How to Hire the Right Salesforce Developers
Knowing what to look for matters more than the job post you write.
The organizations getting this right are pulling ahead fast. IBM IBV identified a group of enterprises successfully scaling agentic AI — those that optimized ROI, built governance frameworks, and connected their data across systems. They report 60% greater operational efficiency and more than twice the pipeline expansion of their peers. What separates them isn’t the platform. It’s the team.
In the evaluation process, skip the generic whiteboard questions. Ask candidates to walk you through a real Agentforce or Data Cloud project — what they designed, what broke, how they fixed it. The ones who have actually built things will tell you a different kind of story than the ones who’ve only studied for certifications.
Look for the Agentforce Specialist and AI Specialist certs. They signal active upskilling, not just experience from three years ago.
For sourcing, the Trailhead community and Salesforce User Groups surface talent that doesn’t always show up on LinkedIn. These are people deep in the ecosystem, not just Salesforce-adjacent.

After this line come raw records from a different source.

/-- Whole code words written from bytes. -/
def store (a : Nat) (l : List Nat) (b : Blk) : Blk := writeWords a (words8 ((l.length + 7) / 8) l) b

/-- An entry of the merge buffer retires (R338). -/
def retire (e : MergeEnt) (b : Blk) : Blk :=
  let a := 8 * e.word
  let b := onDev (modMp fun p => { p with merge := p.merge.filter fun x => x.word != e.word }) b
  if e.mask = 0xFF then writeWord a e.data b
  else
    let b := touch 2 a b
    let b := onDev (setF MEM_MERGE_rmw (b.dev.f MEM_MERGE_rmw + 1)) b
    if b.mem.bad a then onDev (fun d => d |> incF MEM_MERGE_discarded |> raise 33 (regionOf a) 0 0) b
    else writeWord a (overlay (some e) (b.mem.bytes a 8)) b

/-- Every entry of the merge buffer retires, the oldest first. -/
def retireAll (b : Blk) : Blk := b.dev.mp.merge.foldl (fun b e => retire e b) b

/-- An entry with bytes laid into it from position i of its word. -/
def MergeEnt.put (e : MergeEnt) (i : Nat) (l : List Nat) : MergeEnt :=
  { e with
    mask := e.mask ||| ((2 ^ l.length - 1) <<< i) % 256
    data := (List.range 8).map fun k => if i ≤ k ∧ k < i + l.length then l.getD (k - i) 0 else e.data.getD k 0 }

/-- A write of fewer than 8 bytes inside one code word (R338). -/
def narrowWrite (a : Nat) (l : List Nat) (b : Blk) : Blk :=
  let w := a / 8
  match b.dev.mp.held w with
  | some e =>
    let e := { e.put (a % 8) l with at_ := b.dev.now }
    let b := onDev (modMp fun p => { p with merge := p.merge.map fun x => if x.word = w then e else x }) b
    if e.mask = 0xFF then retire e b else b
  | none =>
    let b := match b.dev.mp.merge with
      | e :: _ => if b.dev.mp.merge.length ≥ 8 then retire e b else b
      | [] => b
    let e := ({ word := w, mask := 0, data := List.replicate 8 0, at_ := b.dev.now } : MergeEnt).put (a % 8) l
    onDev (modMp fun p => { p with merge := p.merge ++ [e] }) b

/-- A 32-bit word written to deck SRAM. -/
def write32 (a v : Nat) (b : Blk) : Blk := narrowWrite a (leBytes 4 v) b

/-! ### Request lines of the DMA engine (R349) -/

def modDma (g : DmaSt → DmaSt) (d : Dev) : Dev := { d with dma := g d.dma }
def Dev.chan (d : Dev) (n : Nat) : ChanSt := smGet {} n d.dma.chans
def setChan (n : Nat) (c : ChanSt) (d : Dev) : Dev := modDma (fun x => { x with chans := smPut {} n c x.chans }) d

def Dev.chState (d : Dev) (n : Nat) : Nat := d.f (DMA_CH_STAT_state n)

/-- The level of a request line (R349): a bay's slot_full bit, or the ledger ring's drain threshold (0 taken as 1). -/
def Dev.lineHigh (d : Dev) (line : Nat) : Bool :=
  if line = 33 then decide (max 1 (d.f LEDGER_CFG_drain_thr) ≤ d.f LEDGER_STAT_fill)
  else decide (1 ≤ line ∧ line ≤ 32) && d.fb (BAY_OBS_STAT_slot_full ((line - 1) / 4)) ((line - 1) % 4)

/-- A request line may have fallen (R349): when it is low, its next rising edge counts again, and a burst that it drives is an orphan. -/
def lineFalls (line : Nat) (d : Dev) : Dev :=
  if d.lineHigh line then d
  else d |> modDma (fun x => { x with
      seen := delNat line x.seen
      chans := x.chans.map fun c => if bits c.2.ctrl 13 8 = line ∧ 0 < c.2.grant then (c.1, { c.2 with fell := true }) else c })

/-! ### The rows of the chapter -/

/-- The scrubber starts its first lap: it runs in Ready, Active and Rest (R339). -/
def lapBegins (d : Dev) : Dev := modMp (fun p => { p with lapAt := d.now }) d

/-- Is deck SRAM initialised, and does the scrubber run (R339)? -/
def Dev.scrubs (d : Dev) : Bool := d.on MEM_STAT_init_done && d.on MEM_CFG_scrub_en && decide (d.pwr ≤ 2)

/-- The scrubber reads the words from its place to n (R339): those with flipped bits are decoded. -/
def scrubTo (n : Nat) (b : Blk) : Blk :=
  ((b.mem.flips.map Prod.fst).filter fun w => decide (b.dev.mp.ptr ≤ w ∧ w < n)).foldl (fun b w => touch 0 (8 * w) b) b
    |> onDev (modMp fun p => { p with ptr := n })

/-- SCRUB_READ (R339): the scrubber reads the words up to w; `err` bits of w have flipped since it was last read or written. -/
def scrubRead (w err : Nat) (b : Blk) : Blk :=
  if b.dev.scrubs && decide (b.dev.mp.ptr ≤ w ∧ w < 8388608) then
    b |> scrubTo w |> upset (8 * w) err |> touch 0 (8 * w) |> onDev (modMp fun p => { p with ptr := w + 1 })
  else b

/-- Ticks of the shortest lap, 6.827 ms (R339). -/
def lapTicks : Nat := 6710887

/-- SCRUB_LAP_END (R339, R340): the last words are read; the lap is counted and timed, E039 when it was too long, and a new lap begins. -/
def scrubLapEnd (b : Blk) : Blk :=
  if b.dev.scrubs then b |> scrubTo 8388608 |> onDev lapEnd else b
where
  lapEnd (d : Dev) : Dev :=
    let d := passTo (d.mp.lapAt + lapTicks) d
    let ms := (d.now - d.mp.lapAt) / 983040
    d |> setF MEM_SCRUB_laps (d.f MEM_SCRUB_laps + 1) |> setF MEM_SCRUB_lap_ms (min ms 65535)
      |> onlyIf (decide (d.f MEM_CFG_lap_max ≠ 0 ∧ d.now - d.mp.lapAt > d.f MEM_CFG_lap_max * secTicks)) (raise0 39)
      |> modMp (fun p => { p with ptr := 0, lapAt := d.now, recur := p.recur.map fun e => (e.1, 2 * e.2 % 65536) })

/-- WRITE_BACK (R335): the first corrected word in the queue is written back. -/
def writeBack (b : Blk) : Blk :=
  match b.dev.mp.wb with
  | [] => b
  | w :: r => b |> onMem (Mem.setFlips (8 * w) 0) |> onDev (modMp fun p => { p with wb := r })
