-- ==== Sys2Proof/Machine/Calibration.lean ====
section
/-!
DEFINITION. Array calibration (chapter 09, R220 to R239): runs, their results, records and triggers.
-/
namespace Sys2Proof.Machine

/-! ### Groups and kinds -/

/-- Is calibration host-assisted: the mode that governs (R25, R232)? -/
def Dev.calHost (d : Dev) : Bool := d.hostMode 1

/-- The lead bay of bay b's calibration group (R222): the lowest-numbered bay of the same LO and width. -/
def SpanImg.leadBay (m : SpanImg) (b : Nat) : Nat :=
  ((List.range 8).find? fun x => m.width x == m.width b && m.loKhz x == m.loKhz b).getD b

/-- Is a CAL_RUN argument well formed for a target (R222)? -/
def SpanImg.calArgGood (m : SpanImg) (arg : Nat) (isPath : Bool) (b : Nat) : Bool :=
  decide (arg ≤ 8) && !(isPath && decide (arg ≤ 1)) && !(arg == 4 && m.width b == 1)

/-- The temperature of bay b, in 1/40 °C: the parapet reports it in 0.125 °C, a record in 0.1 °C (R237). -/
def Dev.bayTemp (d : Dev) (b : Nat) : Int := 5 * signed 16 (d.f (HK_PAR_BAY_temp b))

/-- cal_temp_step in 1/40 °C; 0 is taken as 1 (R239). -/
def Dev.calStep (d : Dev) (b : Nat) : Nat := 40 * max 1 (d.f (BAY_CAL_CFG_cal_temp_step b))

/-! ### Runs -/

/-- Is an entry an armed FE_STATE of bay b? -/
def TtEntry.feOf (e : TtEntry) (b : Nat) : Bool := e.armed && bits e.w1 28 21 == 1 && bits e.w1 12 10 == 3 && bits e.w1 20 13 == b

/-- Does an armed FE_STATE entry for RX, TX or Loopback of bay b fall due within 300 us (R103)? -/
def Dev.feEntrySoon (d : Dev) (b : Nat) : Bool :=
  d.tt.any fun x => x.2.feOf b && decide (x.2.w2 ≥ 3) && decide ((d.now : Int) ≤ x.2.due ∧ x.2.due ≤ d.now + 294912)

/-- A CAL_RUN entry executes (R225): the checks in order, then the run; a synthesiser whose phase aligns on this tick is LO-ready first
(R102). True: the entry is DONE. -/
def calRun (b kind : Nat) (path : Option Nat) (d : Dev) : Dev × Bool :=
  let d := d.alignedDue b
  let syn := kind == 1
  let lead := d.map.leadBay b
  let fail := fun (reason : Nat) => (raise (pierEvent 68 b) b reason 0 d, false)
  let pairs := d.runPairs b kind path
  if kind = 4 ∧ d.map.width b = 1 then (d, false)
  else if !(d.inActive || (syn && d.inReady)) then fail 4
  else if (d.bay b).cal.isSome || d.inTransition b || !(d.fe b == 2 || (!syn && (d.fe b == 3 || d.fe b == 4))) then fail 3
  else if !syn && !d.txPermit then (raise 3 b 0 0 d, false)
  else if !d.on (BAY_FE_STAT_lo_ready b) then (raise (pierEvent 71 b) b 1 0 d, false)
  else if syn && d.feEntrySoon b then (d, false)
  else if reservesObs kind && ((d.obsSt lead).byCal || d.on (BAY_OBS_STAT_busy lead) || d.capWaits lead) then (d, false)
  else if pairs.isEmpty then (d, true)
  else
    let start := if syn then d.now else d.now + 1573
    let r : CalRun :=
      { kind := kind, pairs := pairs, start := start, until_ := start + usTicks (occupancyUs kind (d.map.width b))
        host := d.on (modeFld 1), lead := lead, temp := d.f (HK_PAR_BAY_temp b), gap := d.cal.gap.testBit (b / 2)
        frame := d.t.frame, tick := d.t.tick }
    let d := d |> modBay b (fun s => { s with cal := some r }) |> setF (BAY_CAL_STAT_kind b) kind |> calReserve lead kind
    (if syn then d |> setB (BAY_CAL_STAT_running b) true |> setB (BAY_SYNTH_STAT_cal_busy b) true |> setB (BAY_FE_STAT_lo_ready b) false
     else startTurn b 5 d, true)

/-- Does an armed FE_STATE entry for bay b fall due at an instant? -/
def Dev.feEntryAt (d : Dev) (b t : Nat) : Bool :=
  d.tt.any fun x => x.2.feOf b && decide (x.2.due = t)

/-- CAL_RUN_END (R225): the occupancy ends, and a Loopback kind's bay begins its turnaround to Warm, unless an FE_STATE entry falls due on that
tick: the entry then ends the run and turns the bay itself, or leaves it to turn to Warm (`feRequest`). -/
def calRunEnd (b : Nat) (d : Dev) : Dev :=
  match (d.bay b).cal with
  | none => d
  | some r =>
    let d := passTo r.until_ d
    if d.now = r.until_ ∧ d.feEntryAt b r.until_ then d else d |> calFinish b |> onlyIf (r.kind != 1) (startTurn b 2)

/-! ### Results (R227 to R230, R232) -/

/-- The signed halves a and b of a trim word. -/
def trimA (v : Nat) : Int := signed 10 (v % 1024)
def trimB (v : Nat) : Int := signed 10 (v / 65536 % 1024)

/-- Is a trim word within the ranges of R220 for its kind? Every other field of a word holds exactly its trim's range. -/
def trimRange (kind v : Nat) : Bool := kind != 3 || decide (v ≤ 255)

/-- Does a trim word, or for SYNTH a band, keep the change limits of R228 on path n? They apply once a run of the kind has succeeded
since the trims were loaded. `temp` is the temperature of the measurement. -/
def Dev.trimChange (d : Dev) (n kind v band : Nat) (temp : Int) : Bool :=
  let c := d.calPath n
  let old := d.trim false n (kindWord kind)
  let dt : Nat := match smGet none kind c.temps with | some t => (temp - t).natAbs | none => 0
  !c.done.testBit (kind - 1) ||
    (match kind with
     | 1 => decide (((band : Int) - d.f (BAY_SYNTH_STAT_band (bayOf n))).natAbs ≤ 8)
     | 3 => decide (((v : Int) - old).natAbs ≤ 16)
     | 7 | 8 =>
       decide ((phaseStep (old % 1024) (v % 1024)).natAbs * 14400 ≤ (400 + dt) * 1024) &&
         decide (20 * (signed 8 (v / 65536 % 256) - signed 8 (old / 65536 % 256)).natAbs ≤ 400 + dt) &&
         decide (625 * (signed 8 (v / 16777216) - signed 8 (old / 16777216)).natAbs ≤ 1600 + 4 * dt)
     | _ => true)

/-- The limits of R228 on a run's trims, beside their range and change. -/
def trimPlausible (kind v : Nat) : Bool :=
  match kind with
  | 1 => decide (26 ≤ v ∧ v ≤ 230)
  | 2 | 4 | 5 => decide ((trimA v).natAbs ≤ 480 ∧ (trimB v).natAbs ≤ 480)
  | _ => true

/-- Is the result of a run plausible on path n (R228)? -/
def Dev.trimGood (d : Dev) (n kind v band : Nat) (temp : Int) : Bool :=
  trimRange kind v && trimPlausible kind v && d.trimChange n kind v band temp

/-- Does the pre-measurement of a kind meet its preconditions (R228)? Levels in 0.1 dBFS; for SYNTH, REFCLK present and the deck PLL
locked as 1. -/
def precondMet (kind : Nat) (pre : List Int) : Bool :=
  let a := pre.getD 0 0
  match kind with
  | 1 => a == 1 && pre.getD 1 0 == 1
  | 2 => decide (a < -650)
  | 4 => decide (a ≤ -700)
  | 7 => decide (a < -550)
  | 8 => decide (a < -550) && decide (pre.getD 1 0 < -500)
  | _ => decide (a < -600)

/-- Does the measured result of a kind keep its levels (R228)? In 0.1 dB, for BBF the error of the bandwidth in 0.1 %; the array kinds
compare a path's level with the pre-measured one. -/
def levelsMet (kind : Nat) (pre post : List Int) : Bool :=
  let a := post.getD 0 0
  match kind with
  | 2 => decide (a ≤ -600)
  | 3 => decide (a.natAbs ≤ 30)
  | 4 => decide (450 ≤ a)
  | 5 => decide (a ≤ -550)
  | 6 => decide (a ≤ -500)
  | 7 | 8 => decide (pre.getD 0 0 + 300 ≤ a)
  | _ => true

/-! ### Array corrections (R223, R224) -/

/-- A response relative to the reference chain of its run (R223). -/
def relResp (m ref : CalMeas) : CalMeas := ⟨m.mag - ref.mag, m.phase - ref.phase, m.delay - ref.delay⟩

/-- The correction that brings a response to the target (R224): magnitude `target`, 0 degrees, 0 ps, from the trim word in force; none
where gain or delay leave the range of R220. -/
def arrayTrim (old : Nat) (m : CalMeas) (target : Int) : Option Nat :=
  let g := signed 8 (old / 65536 % 256) + (target - m.mag)
  let t := signed 8 (old / 16777216) - m.delay
  let p := ((old % 1024 : Nat) - m.phase) % 1024
  if g < -128 ∨ 127 < g ∨ t < -128 ∨ 127 < t then none
  else some ((t % 256).toNat * 16777216 + (g % 256).toNat * 65536 + p.toNat)

/-- Insert into a rising list. -/
def insIntAsc (x : Int) : List Int → List Int
  | [] => [x]
  | y :: r => if x ≤ y then x :: y :: r else y :: insIntAsc x r
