/-- A manifest becomes the active one. -/
def setActive (slot : Nat) (i : ManInfo) (d : Dev) : Dev :=
  d |> modKey (fun k => { k with active := some i }) |> setB KEY_STATUS_active_valid true |> setF KEY_STATUS_active_slot slot
    |> setF KEY_ACT_SEQ_value i.seq |> setF KEY_ACT_REL_value i.release |> setF KEY_SVN_active i.svn
    |> setF KEY_SLOTS_vendor_by i.vendorBy |> setF KEY_SLOTS_manifest_by i.manifestBy

/-- A manifest becomes the pending one. -/
def setPending (i : ManInfo) (d : Dev) : Dev :=
  d |> modKey (fun k => { k with pending := some i }) |> setF KEY_STATUS_staging 1 |> setF KEY_SVN_staged i.svn

/-! ### STORE -/

/-- The soft-spare record is reapplied (R342): two places of 8 KiB hold it (log entry 29). -/
def applySpares (b : Blk) : Blk :=
  match b.mem.recNewest 3 0x30000 0x2000 2 with
  | none => b
  | some i =>
    let p := b.mem.recPayload (0x30000 + 0x2000 * i)
    if p.take 8 ≠ b.dev.otp.devId.take 8 then onDev (raise0 38) b
    else
      let ents := (List.range ((p.length - 8) / 4)).map fun j => (p.getD (8 + 4 * j) 0, leAt p (9 + 4 * j) 2, p.getD (11 + 4 * j) 0)
      onDev (forAll ents fun e d =>
        if e.1 ≥ 128 ∨ e.2.1 ≥ 1024 ∨ e.2.2 ≥ 8 ∨ d.otp.fuseRows.any (fun x => x.1 == e.1 && x.2.2 == e.2.2) then
          incF MEM_SPARE_ignored d
        else if d.mp.spares.contains e then d
        else d |> modMp (fun p => { p with spares := p.spares ++ [e] }) |> incF MEM_SPARE_soft_used) b

/-- Which manifest slot is active (R312): the VALID one with the greater seq. -/
def activeOf (a b : Nat × Except (Nat × Nat) ManInfo) : Option (Nat × ManInfo) :=
  match a.2, b.2 with
  | .ok x, .ok y => if x.seq ≤ y.seq then some (1, y) else some (0, x)
  | .ok x, .error _ => some (0, x)
  | .error _, .ok y => some (1, y)
  | .error _, .error _ => none

/-- Is the manifest slot with the greater seq BAD (R312)? -/
def Blk.fallback (b : Blk) (active : Option (Nat × ManInfo)) (codeA codeB : Nat) : Bool :=
  match active with
  | some (0, x) => codeB == 2 && decide (x.seq < (b.mem.slotSeq 1).getD 0)
  | some (_, y) => codeA == 2 && decide (y.seq < (b.mem.slotSeq 0).getD 0)
  | none => false

/-- The manifest slots are verified (R312, R320). -/
def storeManifests (b : Blk) : Blk :=
  let f := (List.range 3).map b.slotFound
  let at_ := fun (k : Nat) => f.getD k (0, .error (0, 0))
  let act := activeOf (at_ 0) (at_ 1)
  let bad : Nat → Dev → Dev := fun k d =>
    match at_ k with
    | (2, .error e) => raise 113 k e.1 0 d
    | _ => d
  let fb := b.fallback act (at_ 0).1 (at_ 1).1
  let b := onDev (fun d =>
    let d := d |> forAll (List.range 3) (fun k d => setF (slotFld k) (at_ k).1 d) |> forAll (List.range 3) bad |> setB KEY_STATUS_fallback fb
    match act with
    | some (s, i) => setActive s i d
    | none => keyRefuse 1 0 d) b
  match (at_ 2).2 with
  | .error _ => b
  | .ok p =>
    if (b.dev.key.active.map fun a => a.hash) = some p.hash then stagingInvalidate b
    else onDev (setPending p) b
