-- ==== Sys2Proof/Machine/Truss.lean ====
section
/-!
DEFINITION. Truss engines: assignment, jobs, faults and migration (chapter 08, R189 to R219). The instructions are in
TrussOps.lean.
-/
namespace Sys2Proof.Machine

def modTr (g : TrussSt → TrussSt) (d : Dev) : Dev := { d with tr := g d.tr }
def setEng (e : Nat) (x : EngSt) (d : Dev) : Dev := modTr (fun t => { t with eng := smPut {} e x t.eng }) d
def modEng (e : Nat) (g : EngSt → EngSt) (d : Dev) : Dev := setEng e (g (d.eng e)) d

/-! ### Engine states and the map (R192) -/

/-- TRUSS_STAT and the queue length that TRUSS_ENGe_STAT shows follow the engine. -/
def refreshEng (e : Nat) (d : Dev) : Dev :=
  d |> setF (TRUSS_ENG_STAT_queue e) (d.eng e).jobs.length
    |> (if d.engState e = 4 then setBitF TRUSS_STAT_failed e else clrBitF TRUSS_STAT_failed e)
    |> (if d.engState e = 3 then setBitF TRUSS_STAT_spare e else clrBitF TRUSS_STAT_spare e)

def setEngState (e st : Nat) (d : Dev) : Dev := d |> setF (TRUSS_ENG_STAT_state e) st |> refreshEng e

/-- Map logical l to physical e. -/
def setPhys (l e : Nat) (d : Dev) : Dev :=
  d |> (if l < 8 then setF TRUSS_MAP_LO_map (putBits (d.f TRUSS_MAP_LO_map) (4 * l + 3) (4 * l) e)
        else setF TRUSS_MAP_HI_map (putBits (d.f TRUSS_MAP_HI_map) (4 * (l - 8) + 3) (4 * (l - 8)) e))
    |> setF (TRUSS_ENG_STAT_logical e) l

/-- The logical number that physical engine e serves; none when another engine serves it. -/
def Dev.serves (d : Dev) (e : Nat) : Option Nat :=
  let l := d.f (TRUSS_ENG_STAT_logical e)
  if d.phys l = e then some l else none

/-- The state of a loaded engine that has no job (R192); a reinstated one is a spare until a commit (R217). -/
def Dev.restState (d : Dev) (e : Nat) : Nat :=
  if (d.eng e).spared then 3
  else match d.serves e with
  | some l => if d.assigned l 0 ≠ 0 then 1 else if (d.assigned l 1).testBit 0 then 3 else 6
  | none => 6

/-- An engine without a job settles in its state; in Rest one with classes or the spare flag is STOPPED, and settles on leaving (R212). -/
def settleEng (e : Nat) (d : Dev) : Dev :=
  if (d.engState e = 1 ∨ d.engState e = 2 ∨ d.engState e = 3 ∨ d.engState e = 6) ∧ (d.eng e).jobs.isEmpty then
    if d.inRest ∧ d.restState e ≠ 6 then d |> modEng e (fun x => { x with before := d.restState e }) |> setEngState e 5
    else setEngState e (d.restState e) d
  else refreshEng e d

/-- CAL_RESULT while calibration runs (R191, R232): in hardware mode without an engine of class ACAL no result is computed, and the awaited
one is abandoned. -/
def calServed (b : Nat) (ref : CalMeas) (l : List CalOutcome) (blk : Blk) : Blk :=
  let host := match (blk.dev.calBay b).awaits with | a :: _ => a.host | [] => true
  if host || blk.dev.classServed 1 then calResult b ref l blk else onDev (calDrop b fun a => (blk.dev.calBay b).awaits.head? == some a) blk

And if you need to scale fast — or want to close the cost gap — LATAM nearshoring is one of the most effective options in the market right now. The talent is certified, the time zones work for North American teams, and rates run 40–60% below U.S. market. It’s not a compromise. Senior Salesforce engineers from Latin America are building some of the most complex Agentforce implementations in production today.
One distinction worth making when evaluating partners: not all nearshore firms vet to the same standard. The most reliable ones use senior engineers — not recruiters — to run technical interviews, and present three highly curated profiles per role rather than a volume shortlist. That’s the vetting model that actually separates production-ready talent from credentialed candidates who haven’t shipped anything real.
The scarcity isn’t going away. Companies that build strong Salesforce engineering teams now, with genuine agentic skills, will be ahead when Agentforce adoption hits the next wave.
Looking for Salesforce engineers with genuine agentic skills? At BEON.tech, we connect U.S. companies with elite Latin American engineers — rigorously vetted, fully certified, and ready to integrate into your team from day one. Explore our nearshore staff augmentation services.
FAQ
Salesforce is the world’s #1 cloud CRM platform, used by more than 150,000 companies to manage sales, customer service, marketing, and data. It’s also the leading enterprise platform for agentic AI, through its Agentforce product.
Agentforce is Salesforce’s platform for building and deploying autonomous AI agents. Launched in 2024, it lets companies create agents that plan, reason, and execute multi-step business tasks — without constant human oversight — fully integrated with the Salesforce ecosystem.
Agentforce operates through a five-step loop: Perceive (read the environment), Reason (build a plan), Act (execute via APIs), Learn (evaluate the result), and Iterate (adjust and repeat). The Atlas Reasoning Engine coordinates this process, using an LLM as the decision-making core.
Generative AI produces content in response to a prompt. Agentic AI uses that content as one tool inside a broader action plan — it sets goals, interacts with external systems, self-corrects, and keeps going until the task is done.
Look for Agentforce Specialist and AI Specialist certifications, real project experience with Data Cloud, and strong architectural thinking — not just execution skills. The Trailhead community is the best sourcing channel. For scaling quickly with competitive costs, LATAM nearshoring offers senior certified talent at 40–60% below U.S. market rates — provided the partner vets using senior engineers and curated shortlists, not volume pipelines.